TASK ITEM:
Among the records below, find the line that has "gives 0x40 (w.last.toNat"; from there, give the lines again exactly, and stop after the line that has "s.readImage p k = .error code →".

DATA START

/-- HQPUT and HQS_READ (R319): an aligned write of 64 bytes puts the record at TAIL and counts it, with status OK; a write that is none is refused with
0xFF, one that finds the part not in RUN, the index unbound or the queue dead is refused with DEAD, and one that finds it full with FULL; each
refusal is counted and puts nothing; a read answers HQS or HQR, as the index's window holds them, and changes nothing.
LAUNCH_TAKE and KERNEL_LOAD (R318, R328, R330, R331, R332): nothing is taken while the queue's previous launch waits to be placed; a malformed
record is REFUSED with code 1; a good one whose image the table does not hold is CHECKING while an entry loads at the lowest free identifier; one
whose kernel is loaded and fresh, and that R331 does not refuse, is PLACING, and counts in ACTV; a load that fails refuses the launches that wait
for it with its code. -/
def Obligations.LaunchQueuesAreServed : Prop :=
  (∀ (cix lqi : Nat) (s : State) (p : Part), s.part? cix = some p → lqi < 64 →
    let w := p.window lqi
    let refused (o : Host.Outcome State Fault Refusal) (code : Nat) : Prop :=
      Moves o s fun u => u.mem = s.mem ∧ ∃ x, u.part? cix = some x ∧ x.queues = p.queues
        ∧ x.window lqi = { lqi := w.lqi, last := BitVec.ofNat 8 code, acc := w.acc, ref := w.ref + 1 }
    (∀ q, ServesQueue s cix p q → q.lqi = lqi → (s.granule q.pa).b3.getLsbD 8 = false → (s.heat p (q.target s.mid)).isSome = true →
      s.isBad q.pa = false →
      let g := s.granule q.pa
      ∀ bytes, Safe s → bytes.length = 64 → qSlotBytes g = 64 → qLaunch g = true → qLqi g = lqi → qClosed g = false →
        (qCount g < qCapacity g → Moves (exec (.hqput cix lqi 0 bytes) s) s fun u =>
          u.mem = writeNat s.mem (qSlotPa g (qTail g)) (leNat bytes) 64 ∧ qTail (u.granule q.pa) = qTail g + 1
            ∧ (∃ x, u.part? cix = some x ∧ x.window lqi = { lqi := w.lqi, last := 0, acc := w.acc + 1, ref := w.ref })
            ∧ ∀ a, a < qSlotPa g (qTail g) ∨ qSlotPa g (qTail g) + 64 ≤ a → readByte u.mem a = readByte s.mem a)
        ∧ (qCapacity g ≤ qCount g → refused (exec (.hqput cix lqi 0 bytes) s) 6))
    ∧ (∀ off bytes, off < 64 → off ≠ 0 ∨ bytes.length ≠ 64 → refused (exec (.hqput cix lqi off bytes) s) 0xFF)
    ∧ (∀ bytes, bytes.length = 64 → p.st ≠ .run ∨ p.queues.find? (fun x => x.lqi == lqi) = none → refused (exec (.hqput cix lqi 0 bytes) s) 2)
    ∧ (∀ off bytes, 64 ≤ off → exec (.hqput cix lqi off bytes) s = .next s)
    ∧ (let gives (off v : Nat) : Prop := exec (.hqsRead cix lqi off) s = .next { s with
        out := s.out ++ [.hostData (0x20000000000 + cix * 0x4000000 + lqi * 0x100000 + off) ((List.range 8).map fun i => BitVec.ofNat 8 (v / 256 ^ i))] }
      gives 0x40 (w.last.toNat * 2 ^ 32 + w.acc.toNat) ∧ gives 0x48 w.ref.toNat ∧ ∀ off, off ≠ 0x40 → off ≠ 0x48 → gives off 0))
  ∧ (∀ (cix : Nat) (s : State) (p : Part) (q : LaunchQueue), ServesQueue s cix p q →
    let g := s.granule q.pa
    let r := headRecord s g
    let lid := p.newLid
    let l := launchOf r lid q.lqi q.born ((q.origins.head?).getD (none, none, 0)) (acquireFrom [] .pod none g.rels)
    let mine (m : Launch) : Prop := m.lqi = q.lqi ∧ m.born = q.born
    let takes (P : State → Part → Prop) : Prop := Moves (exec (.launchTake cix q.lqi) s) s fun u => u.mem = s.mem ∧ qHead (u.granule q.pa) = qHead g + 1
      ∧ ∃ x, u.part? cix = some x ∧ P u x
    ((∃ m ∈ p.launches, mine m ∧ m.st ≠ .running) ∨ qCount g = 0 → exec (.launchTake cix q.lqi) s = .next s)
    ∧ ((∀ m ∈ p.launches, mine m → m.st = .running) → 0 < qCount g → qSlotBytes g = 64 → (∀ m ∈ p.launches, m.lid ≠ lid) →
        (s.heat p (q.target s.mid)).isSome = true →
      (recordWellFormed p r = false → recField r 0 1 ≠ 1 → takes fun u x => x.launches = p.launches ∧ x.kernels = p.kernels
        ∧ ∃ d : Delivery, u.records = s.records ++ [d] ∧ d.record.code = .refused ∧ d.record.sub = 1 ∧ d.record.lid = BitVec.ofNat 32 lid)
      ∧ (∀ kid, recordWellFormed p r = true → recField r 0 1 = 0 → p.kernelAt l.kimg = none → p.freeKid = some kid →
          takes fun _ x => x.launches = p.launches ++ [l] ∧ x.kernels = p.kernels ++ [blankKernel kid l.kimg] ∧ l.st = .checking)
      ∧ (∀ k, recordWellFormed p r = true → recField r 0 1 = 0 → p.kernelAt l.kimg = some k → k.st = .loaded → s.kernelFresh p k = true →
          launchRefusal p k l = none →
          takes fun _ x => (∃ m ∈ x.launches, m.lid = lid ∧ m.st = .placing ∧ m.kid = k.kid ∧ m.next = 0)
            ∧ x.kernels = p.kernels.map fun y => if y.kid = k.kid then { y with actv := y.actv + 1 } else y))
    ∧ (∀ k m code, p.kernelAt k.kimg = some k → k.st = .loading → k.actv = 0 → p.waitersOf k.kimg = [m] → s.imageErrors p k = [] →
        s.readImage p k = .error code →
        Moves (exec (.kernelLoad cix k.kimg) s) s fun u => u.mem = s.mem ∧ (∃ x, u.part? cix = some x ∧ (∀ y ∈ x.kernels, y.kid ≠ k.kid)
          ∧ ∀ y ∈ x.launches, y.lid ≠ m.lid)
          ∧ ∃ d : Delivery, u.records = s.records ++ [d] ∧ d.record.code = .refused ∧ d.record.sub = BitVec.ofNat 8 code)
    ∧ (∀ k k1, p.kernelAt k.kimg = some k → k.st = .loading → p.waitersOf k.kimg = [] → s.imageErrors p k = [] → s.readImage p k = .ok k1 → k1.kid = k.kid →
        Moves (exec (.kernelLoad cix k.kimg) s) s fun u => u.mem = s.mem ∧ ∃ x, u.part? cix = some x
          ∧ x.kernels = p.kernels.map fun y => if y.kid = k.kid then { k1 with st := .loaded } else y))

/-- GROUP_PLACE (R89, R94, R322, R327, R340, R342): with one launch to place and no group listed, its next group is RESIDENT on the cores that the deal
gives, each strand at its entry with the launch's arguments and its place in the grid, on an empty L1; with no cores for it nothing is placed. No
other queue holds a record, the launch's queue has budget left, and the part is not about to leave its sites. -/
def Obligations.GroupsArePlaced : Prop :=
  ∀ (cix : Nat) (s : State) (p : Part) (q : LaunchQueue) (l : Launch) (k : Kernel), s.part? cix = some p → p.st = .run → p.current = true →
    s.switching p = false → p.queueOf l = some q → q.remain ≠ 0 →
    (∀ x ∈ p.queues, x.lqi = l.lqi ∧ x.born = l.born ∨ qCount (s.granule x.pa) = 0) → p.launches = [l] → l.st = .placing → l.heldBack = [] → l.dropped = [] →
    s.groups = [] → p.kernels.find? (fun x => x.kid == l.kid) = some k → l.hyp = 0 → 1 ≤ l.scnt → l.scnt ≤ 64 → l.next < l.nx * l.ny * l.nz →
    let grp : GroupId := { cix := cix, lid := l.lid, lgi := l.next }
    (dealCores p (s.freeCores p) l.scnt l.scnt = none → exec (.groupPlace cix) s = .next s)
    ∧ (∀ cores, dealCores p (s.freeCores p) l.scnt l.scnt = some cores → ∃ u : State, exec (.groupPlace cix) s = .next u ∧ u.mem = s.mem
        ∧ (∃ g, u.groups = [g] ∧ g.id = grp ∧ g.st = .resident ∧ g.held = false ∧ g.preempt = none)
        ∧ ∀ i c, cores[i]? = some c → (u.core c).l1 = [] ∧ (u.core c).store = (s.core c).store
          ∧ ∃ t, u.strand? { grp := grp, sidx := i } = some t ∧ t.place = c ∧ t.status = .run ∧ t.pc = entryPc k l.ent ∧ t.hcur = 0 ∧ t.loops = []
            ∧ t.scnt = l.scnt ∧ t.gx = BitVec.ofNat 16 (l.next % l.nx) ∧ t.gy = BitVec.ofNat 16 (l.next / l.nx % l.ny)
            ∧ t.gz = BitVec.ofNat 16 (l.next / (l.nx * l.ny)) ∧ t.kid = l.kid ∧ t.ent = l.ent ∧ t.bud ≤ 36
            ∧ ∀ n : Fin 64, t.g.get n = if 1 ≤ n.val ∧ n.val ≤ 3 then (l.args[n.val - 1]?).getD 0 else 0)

DATA END

RESULT OF THE EXERCISE:
      gives 0x40 (w.last.toNat * 2 ^ 32 + w.acc.toNat) ∧ gives 0x48 w.ref.toNat ∧ ∀ off, off ≠ 0x40 → off ≠ 0x48 → gives off 0))
  ∧ (∀ (cix : Nat) (s : State) (p : Part) (q : LaunchQueue), ServesQueue s cix p q →
    let g := s.granule q.pa
    let r := headRecord s g
    let lid := p.newLid
    let l := launchOf r lid q.lqi q.born ((q.origins.head?).getD (none, none, 0)) (acquireFrom [] .pod none g.rels)
    let mine (m : Launch) : Prop := m.lqi = q.lqi ∧ m.born = q.born
    let takes (P : State → Part → Prop) : Prop := Moves (exec (.launchTake cix q.lqi) s) s fun u => u.mem = s.mem ∧ qHead (u.granule q.pa) = qHead g + 1
      ∧ ∃ x, u.part? cix = some x ∧ P u x
    ((∃ m ∈ p.launches, mine m ∧ m.st ≠ .running) ∨ qCount g = 0 → exec (.launchTake cix q.lqi) s = .next s)
    ∧ ((∀ m ∈ p.launches, mine m → m.st = .running) → 0 < qCount g → qSlotBytes g = 64 → (∀ m ∈ p.launches, m.lid ≠ lid) →
        (s.heat p (q.target s.mid)).isSome = true →
      (recordWellFormed p r = false → recField r 0 1 ≠ 1 → takes fun u x => x.launches = p.launches ∧ x.kernels = p.kernels
        ∧ ∃ d : Delivery, u.records = s.records ++ [d] ∧ d.record.code = .refused ∧ d.record.sub = 1 ∧ d.record.lid = BitVec.ofNat 32 lid)
      ∧ (∀ kid, recordWellFormed p r = true → recField r 0 1 = 0 → p.kernelAt l.kimg = none → p.freeKid = some kid →
          takes fun _ x => x.launches = p.launches ++ [l] ∧ x.kernels = p.kernels ++ [blankKernel kid l.kimg] ∧ l.st = .checking)
      ∧ (∀ k, recordWellFormed p r = true → recField r 0 1 = 0 → p.kernelAt l.kimg = some k → k.st = .loaded → s.kernelFresh p k = true →
          launchRefusal p k l = none →
          takes fun _ x => (∃ m ∈ x.launches, m.lid = lid ∧ m.st = .placing ∧ m.kid = k.kid ∧ m.next = 0)
            ∧ x.kernels = p.kernels.map fun y => if y.kid = k.kid then { y with actv := y.actv + 1 } else y))
    ∧ (∀ k m code, p.kernelAt k.kimg = some k → k.st = .loading → k.actv = 0 → p.waitersOf k.kimg = [m] → s.imageErrors p k = [] →
        s.readImage p k = .error code →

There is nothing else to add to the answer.